Let’s Get Back To Basics

Daily Observer

February 2, 1081

 

The latest fad is the assumption that increased medical costs are bad for the country. As a result we have organizations like the PSERO Professional Review Organizations) and hospital cost containment legislation, aimed at rationing health care. An editorial in the New England Journal of Medicine (December 27, 1979) seeks ways to de crease medical costs by limiting the use of technology.

 

The health care system is one of the nation’s largest employers, a dependable source of jobs. Health care is a low energy industry and its energy consumption would be lower still were the nation to construct a proper transportation system. The cost/benefit ratios cannot be determined in health care, because they deal with philosophic imponderables such as the value of life itself.

 

The doctor’s contract is with the patient. The doctor is supposed to solve the problem of the patient and not those of the community. The fact that the economy has been mismanaged should be the major concern of the parsimonious social scientists. A well-managed economy can afford patient care. Doctors have been brainwashed into caring about costs, when all we should be caring about is patients. Every regulation and plan that evolves to save medical dollars somehow cuts back on patient care.

 

There are about seven thousand hospitals in the nation. Seven thousand then is our multiplier. If each hospital eliminated its public relations department (average cost probably about $100,000 yearly for each hospital spread out on the per diem hospital costs) would save about $700,000 million dollars.

 

If the JCAH (Joint Commission for the Accreditation of Hospitals) would relax its requirements on the medical records section of each hospital probably another billion dollars could be saved annually. (More attention is paid to patient records than to patients)

 

The cost/benefit ration of medical records is zilch (zero). It is mainly for lawyers. Proper admission and discharge notes on the charts are all that are needed since laboratory results, x-ray reports kegs etc are automatically placed on the chars and copies kept in their respective departments. I would rather than several signatures were omitted on a chart than a calcium or phosphorus on a lab sheet.

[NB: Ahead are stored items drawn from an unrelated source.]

theorem runInvariant_startStep {c : Config} (s : Block c) (w : CmdWord) : RunInvariant (startStep s w) := by
  by_cases hv : validate s = 0#4
  · obtain ⟨hlen, hspb, hbitdur, hcell⟩ := (validate_eq_zero_iff_input s).1 hv
    obtain ⟨espb, ebitdur, elen, ecell⟩ := sameInput_startStep s w
    have ok : RunningOk (startStep s w) :=
      { len_pos := by rwa [elen]
        spb_pos := by rwa [espb]
        bitdur_pos := by rwa [ebitdur]
        cells_binary := by simpa only [elen, ecell] using hcell
        i_lt := by rw [elen, startStep_i, BitVec.toNat_zero]; exact hlen
        j_lt := by rw [espb, startStep_j, BitVec.toNat_zero]; exact hspb
        k_eq := by simp
        errcause_zero := by simpa using hv }
    exact ok.runInvariant (by simp [hv])
  · constructor <;> simp [AtOrigin, hv]

theorem latchInvariant_startStep {c : Config} (s : Block c) (w : CmdWord) : LatchInvariant (startStep s w) := by
  intro _
  simp [levAfter]

/-- The sample step keeps R30's conditions: it stays inside the sequence or leaves `DONE` with `J = 0`. -/
theorem runInvariant_sampleStep {c : Config} {s : Block c} (h : RunningOk s) (hp : s.phase = .run) :
    RunInvariant (sampleStep s) := by
  have hin := sameInput_sampleStep s
  have herr := sampleStep_errcause s
  have hk : (sampleStep s).k.toNat = s.i.toNat * s.spb.toNat + s.j.toNat + 1 := by
    rw [sampleStep_k, h.k_succ, h.k_eq]
  cases h.sampleMove hp with
  | inBlock hj phase i j =>
    exact (h.of_position hin herr (i ▸ h.i_lt) (by omega) (by rw [hk, i, j]; rfl)).runInvariant phase
  | nextBlock hj hi phase i j =>
    have hk' : (sampleStep s).k.toNat = (s.i.toNat + 1) * s.spb.toNat := by
      rw [hk, Nat.add_assoc, hj, Nat.succ_mul]
    exact (h.of_position hin herr (by omega) (j ▸ h.spb_pos) (by rw [hk', i, j]; rfl)).runInvariant phase
  | finish hj hi phase i j =>
    constructor <;> simp only [phase, reduceCtorEq, IsEmpty.forall_iff, forall_const]
    exact ⟨j, herr.trans h.errcause_zero⟩

/-- In an `NRZI` run the latch that a sample step leaves is `lev` of the current bit (R111). -/
theorem LatchInvariant.latchNext_eq {c : Config} {s : Block c} (h : LatchInvariant s) (hp : s.phase = .run)
    (hop : decode s.op = .nrzi) : latchNext s = levAfter (seqBitAt s) (s.i.toNat + 1) := by
  have hl := (h hp).1 hop
  by_cases hj : s.j = 0#c.sw
  · rw [if_pos (by simp [hj])] at hl
    simp only [latchNext, hop, hj, and_self, if_true, hl]
    rfl
  · rw [if_neg (by simpa [BitVec.toNat_eq] using hj)] at hl
    simp only [latchNext, hj, and_false, if_false, hl]

/-- The sample step keeps the meaning of the latch. -/
theorem latchInvariant_sampleStep {c : Config} {s : Block c} (hok : RunningOk s) (h : LatchInvariant s)
    (hp : s.phase = .run) : LatchInvariant (sampleStep s) := by
  intro hp'
  rw [sampleStep_op, sampleStep_level, (sameInput_sampleStep s).seqBitAt_eq]
  refine ⟨fun hop => ?_, fun hop => ?_⟩
  · rw [h.latchNext_eq hp hop]
    cases hok.sampleMove hp with
    | inBlock hj phase i j => rw [i, j, if_neg (Nat.succ_ne_zero _)]
    | nextBlock hj hi phase i j => rw [i, j, if_pos rfl]
    | finish hj hi phase i j => exact absurd (phase.symm.trans hp') (by decide)
  · rw [latchNext_of_ne_nrzi hop]
    exact (h hp).2 hop

/-- The level that a sample step emits is event number `K` of the waveform (R87), if the latch is `lev` of the current
bit in an `NRZI` run. -/
theorem RunningOk.lvl_eq_wave {c : Config} {s : Block c} (h : RunningOk s) (hl : LatchInvariant s)
    (hp : s.phase = .run) : lvl (decode s.op) (inputBit s) s.j s.spb (latchNext s) =
      wave (decode s.op) s.spb.toNat (seqBitAt s) s.k.toNat := by
  obtain ⟨hi, hj⟩ := h.split_k
  cases hop : decode s.op with
  | gen => simp only [lvl, wave, hi]; rfl
  | nrzl => simp only [lvl, wave, hi]; rfl
  | nrzi => simp only [lvl, wave, hi, hl.latchNext_eq hp hop]
  | man =>
    simp only [lvl, wave, hi, hj, BitVec.lt_def, BitVec.toNat_ushiftRight, Nat.shiftRight_one]
    rfl

/-- The sample step that ends a run leaves R30's values of a finished run. -/
theorem RunningOk.runFinished {c : Config} {s : Block c} (h : RunningOk s) (hp : s.phase = .run)
    (hdone : (sampleStep s).phase = .done) : RunFinished (sampleStep s) := by
  obtain ⟨hspb, -, hlen, -⟩ := sameInput_sampleStep s
  have hk := (h.done_iff hp).1 hdone
  cases h.sampleMove hp with
  | inBlock hj phase i j => exact absurd (phase.symm.trans hdone) (by decide)
  | nextBlock hj hi phase i j => exact absurd (phase.symm.trans hdone) (by decide)
  | finish hj hi phase i j =>
    refine ⟨phase, by rw [i, hlen], j, ?_, by rw [sampleStep_errcause, h.errcause_zero]⟩
    rw [sampleStep_k, h.k_succ, hk, runLength, runLength, hlen, hspb]

/-! ### The invariants hold after reset and every step keeps them -/

/-- Settles O28: the reset state is `IDLE` at the origin, so no clause about a run speaks of it. -/
theorem resetMeetsInvariants : Obligations.ResetMeetsInvariants := by
  have h : ∀ (c : Config) (d : Nat) (ms : List (HostMove c)), RunInvariant (Block.powerOn c d ms) ∧
      LatchInvariant (Block.powerOn c d ms) ∧ MemoryInvariant (Block.powerOn c d ms) := fun c d ms =>
    ⟨runInvariant_powerOn c d ms, latchInvariant_powerOn c d ms, wf_nil c.aw⟩
  exact ⟨h, h Config.default 0 []⟩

Despite the fact that the “patient worth” of the latter is negligible at least when normal, it rules out a category of disease and eliminates uncertainty. A forgotten signature on a chart does no harm, and a signature added after discharge does no good. In fact the entire chart is tidied up after the patient leaves the hospital. This is known a covering up or plugging leaks and the price is exorbitant. (Doctors forced back to record room to tidy up the chart)

 

Another extravagance that should be mention and considered is the hidden cost entailed in the “semi-private” hospital room. First it is not semi-private, it is semi-public. Secondly it necessitates the transfer of patients from room to room matching males and females, youngsters and the dying etc. The actuarial cost of each transfer in an average hospital is $50. Even in small hospitals there are about 30 moves a day ($1500 x 365). For 7000 hospitals this adds up to 3.5 billion annually which appears on per diem charges.

 

Hospitals composed mainly of private rooms and wards (“units” is the current euphemism) would eliminate this expense. Thus proper hospital planning and reduction of unnecessary services could save the nation six or seven billion annually and make the new technologies affordable.

 

We should be concentrating on patient care, but somehow our heads have been turned. Our attention has been diverted from the immediate care of patients to the costs of that care. I think its time to get back to basics.